- Your instructions:
Copy out all of the records, exactly as they appear.
****************
theorem within_execRevolutionBoundary (s : State) : Within 3772879342 s (nextOr s (execRevolutionBoundary s)) := by
  unfold execRevolutionBoundary
  refine .ite_on ?_ ?_
  · refine .mk_next ?_
    exact .refl ..
  · refine .mk_next ?_
    refine .step ?_ (within_revBoundary ..)
    exact .refl ..

theorem within_execWheelMark (high : Nat) (s : State) : Within 3772879342 s (nextOr s (execWheelMark high s)) := by
  unfold execWheelMark
  refine .ite_on ?_ ?_
  · refine .mk_next ?_
    exact .refl ..
  · refine .mk_next ?_
    refine .step ?_ (within_markEdge ..)
    exact .refl ..

theorem within_accErr (s : State) (a : Nat) (size : Nat) : Within 2 s (s.accErr a size) := by
  unfold State.accErr
  refine .step ?_ (within_set ..)
  refine .step ?_ (within_set ..)
  refine .step ?_ (within_count ..)
  exact .refl ..

theorem within_clearRc (s : State) (a : Nat) (r : RegSpec) (highOnly : Bool) : Within 1073741826 s (s.clearRc a r highOnly) := by
  unfold State.clearRc
  extract_lets +onlyGivenNames x1
  clear_value x1
  split
  · rename_i v2 h3
    exact .refl ..
  · rename_i v4 v5 h6
    refine .ite ?_ ?_
    · exact .refl ..
    · refine .ite ?_ ?_
      · refine .step ?_ (within_pwmod ..)
        exact .refl ..
      · refine .step ?_ (within_setReg ..)
        exact .refl ..

theorem within_dropLatch (s : State) (m : Nat) : Within 128 s (s.dropLatch m) := by
  unfold State.dropLatch
  refine .upd s 128 ?_
  exact .refl ..

theorem within_unavail (s : State) : Within 2 s s.unavail := by
  unfold State.unavail
  refine .step ?_ (within_count ..)
  exact .refl ..

theorem within_readOne (s : State) (m : Nat) (l : Option HalfLatch) (a : Nat) (size : Nat) : Within 1073741954 s (s.readOne m l a size).snd := by
  unfold State.readOne
  split
  · rename_i v1 h2
    refine .mk_snd ?_
    exact .refl ..
  · rename_i v3 h4
    refine .mk_snd ?_
    refine .step ?_ (within_unavail ..)
    exact .refl ..
  · rename_i v5 v6 v7 h8
    extract_lets +onlyGivenNames x9
    clear_value x9
    refine .ite_on ?_ ?_
    · refine .ite_on ?_ ?_
      · split
        · rename_i v10 v11
          refine .ite_on ?_ ?_
          · refine .mk_snd ?_
            exact .refl ..
          · refine .mk_snd ?_
            refine .step ?_ (within_clearRc ..)
            exact .refl ..
        · rename_i v12
          refine .mk_snd ?_
          refine .step ?_ (within_clearRc ..)
          exact .refl ..
      · extract_lets +onlyGivenNames x13
        have h14 : Within 1073741954 s x13 := by
          subst x13
          refine .step ?_ (within_clearRc ..)
          exact .refl ..
        clear_value x13
        refine .mk_snd ?_
        refine .upd x13 128 ?_
        assumption
    · refine .mk_snd ?_
      refine .step ?_ (within_clearRc ..)
      exact .refl ..

theorem within_serialRead (s : State) (m : Nat) (a : Nat) (size : Nat) : Within 1073741954 s (s.serialRead m a size).snd := by
  unfold State.serialRead
  extract_lets +onlyGivenNames x1
  clear_value x1
  extract_lets +onlyGivenNames x2
  have h3 : Within 1073741954 s x2 := by
    subst x2
    refine .step ?_ (within_dropLatch ..)
    exact .refl ..
  clear_value x2
  refine .ite_on ?_ ?_
  · refine .mk_snd ?_
    refine .step ?_ (within_accErr ..)
    assumption
  · refine .ite_on ?_ ?_
    · extract_lets +onlyGivenNames x4
      have h5 : Within 1073741954 s x4.2 := by
        subst x4
        refine .step ?_ (within_readOne ..)
        assumption
      clear_value x4
      extract_lets +onlyGivenNames x6
      have h7 : Within 1073741954 s x6.2 := by
        subst x6
        refine .step ?_ (within_readOne ..)
        refine .step ?_ (within_dropLatch ..)
        assumption
      clear_value x6
      assumption
    · extract_lets +onlyGivenNames x8
      have h9 : Within 1073741954 s x8.2 := by
        subst x8
        refine .step ?_ (within_readOne ..)
        assumption
      clear_value x8
      assumption

end Sys2Proof.Machine
end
****************
- The completed task:
theorem within_execRevolutionBoundary (s : State) : Within 3772879342 s (nextOr s (execRevolutionBoundary s)) := by
  unfold execRevolutionBoundary
  refine .ite_on ?_ ?_
  · refine .mk_next ?_
    exact .refl ..
  · refine .mk_next ?_
    refine .step ?_ (within_revBoundary ..)
    exact .refl ..

theorem within_execWheelMark (high : Nat) (s : State) : Within 3772879342 s (nextOr s (execWheelMark high s)) := by
  unfold execWheelMark
  refine .ite_on ?_ ?_
  · refine .mk_next ?_
    exact .refl ..
  · refine .mk_next ?_
    refine .step ?_ (within_markEdge ..)
    exact .refl ..

theorem within_accErr (s : State) (a : Nat) (size : Nat) : Within 2 s (s.accErr a size) := by
  unfold State.accErr
  refine .step ?_ (within_set ..)
  refine .step ?_ (within_set ..)
  refine .step ?_ (within_count ..)
  exact .refl ..

theorem within_clearRc (s : State) (a : Nat) (r : RegSpec) (highOnly : Bool) : Within 1073741826 s (s.clearRc a r highOnly) := by
  unfold State.clearRc
  extract_lets +onlyGivenNames x1
  clear_value x1
  split
  · rename_i v2 h3
    exact .refl ..
  · rename_i v4 v5 h6
    refine .ite ?_ ?_
    · exact .refl ..
    · refine .ite ?_ ?_
      · refine .step ?_ (within_pwmod ..)
        exact .refl ..
      · refine .step ?_ (within_setReg ..)
        exact .refl ..

theorem within_dropLatch (s : State) (m : Nat) : Within 128 s (s.dropLatch m) := by
  unfold State.dropLatch
  refine .upd s 128 ?_
  exact .refl ..

theorem within_unavail (s : State) : Within 2 s s.unavail := by
  unfold State.unavail
  refine .step ?_ (within_count ..)
  exact .refl ..

theorem within_readOne (s : State) (m : Nat) (l : Option HalfLatch) (a : Nat) (size : Nat) : Within 1073741954 s (s.readOne m l a size).snd := by
  unfold State.readOne
  split
  · rename_i v1 h2
    refine .mk_snd ?_
    exact .refl ..
  · rename_i v3 h4
    refine .mk_snd ?_
    refine .step ?_ (within_unavail ..)
    exact .refl ..
  · rename_i v5 v6 v7 h8
    extract_lets +onlyGivenNames x9
    clear_value x9
    refine .ite_on ?_ ?_
    · refine .ite_on ?_ ?_
      · split
        · rename_i v10 v11
          refine .ite_on ?_ ?_
          · refine .mk_snd ?_
            exact .refl ..
          · refine .mk_snd ?_
            refine .step ?_ (within_clearRc ..)
            exact .refl ..
        · rename_i v12
          refine .mk_snd ?_
          refine .step ?_ (within_clearRc ..)
          exact .refl ..
      · extract_lets +onlyGivenNames x13
        have h14 : Within 1073741954 s x13 := by
          subst x13
          refine .step ?_ (within_clearRc ..)
          exact .refl ..
        clear_value x13
        refine .mk_snd ?_
        refine .upd x13 128 ?_
        assumption
    · refine .mk_snd ?_
      refine .step ?_ (within_clearRc ..)
      exact .refl ..

theorem within_serialRead (s : State) (m : Nat) (a : Nat) (size : Nat) : Within 1073741954 s (s.serialRead m a size).snd := by
  unfold State.serialRead
  extract_lets +onlyGivenNames x1
  clear_value x1
  extract_lets +onlyGivenNames x2
  have h3 : Within 1073741954 s x2 := by
    subst x2
    refine .step ?_ (within_dropLatch ..)
    exact .refl ..
  clear_value x2
  refine .ite_on ?_ ?_
  · refine .mk_snd ?_
    refine .step ?_ (within_accErr ..)
    assumption
  · refine .ite_on ?_ ?_
    · extract_lets +onlyGivenNames x4
      have h5 : Within 1073741954 s x4.2 := by
        subst x4
        refine .step ?_ (within_readOne ..)
        assumption
      clear_value x4
      extract_lets +onlyGivenNames x6
      have h7 : Within 1073741954 s x6.2 := by
        subst x6
        refine .step ?_ (within_readOne ..)
        refine .step ?_ (within_dropLatch ..)
        assumption
      clear_value x6
      assumption
    · extract_lets +onlyGivenNames x8
      have h9 : Within 1073741954 s x8.2 := by
        subst x8
        refine .step ?_ (within_readOne ..)
        assumption
      clear_value x8
      assumption

end Sys2Proof.Machine
end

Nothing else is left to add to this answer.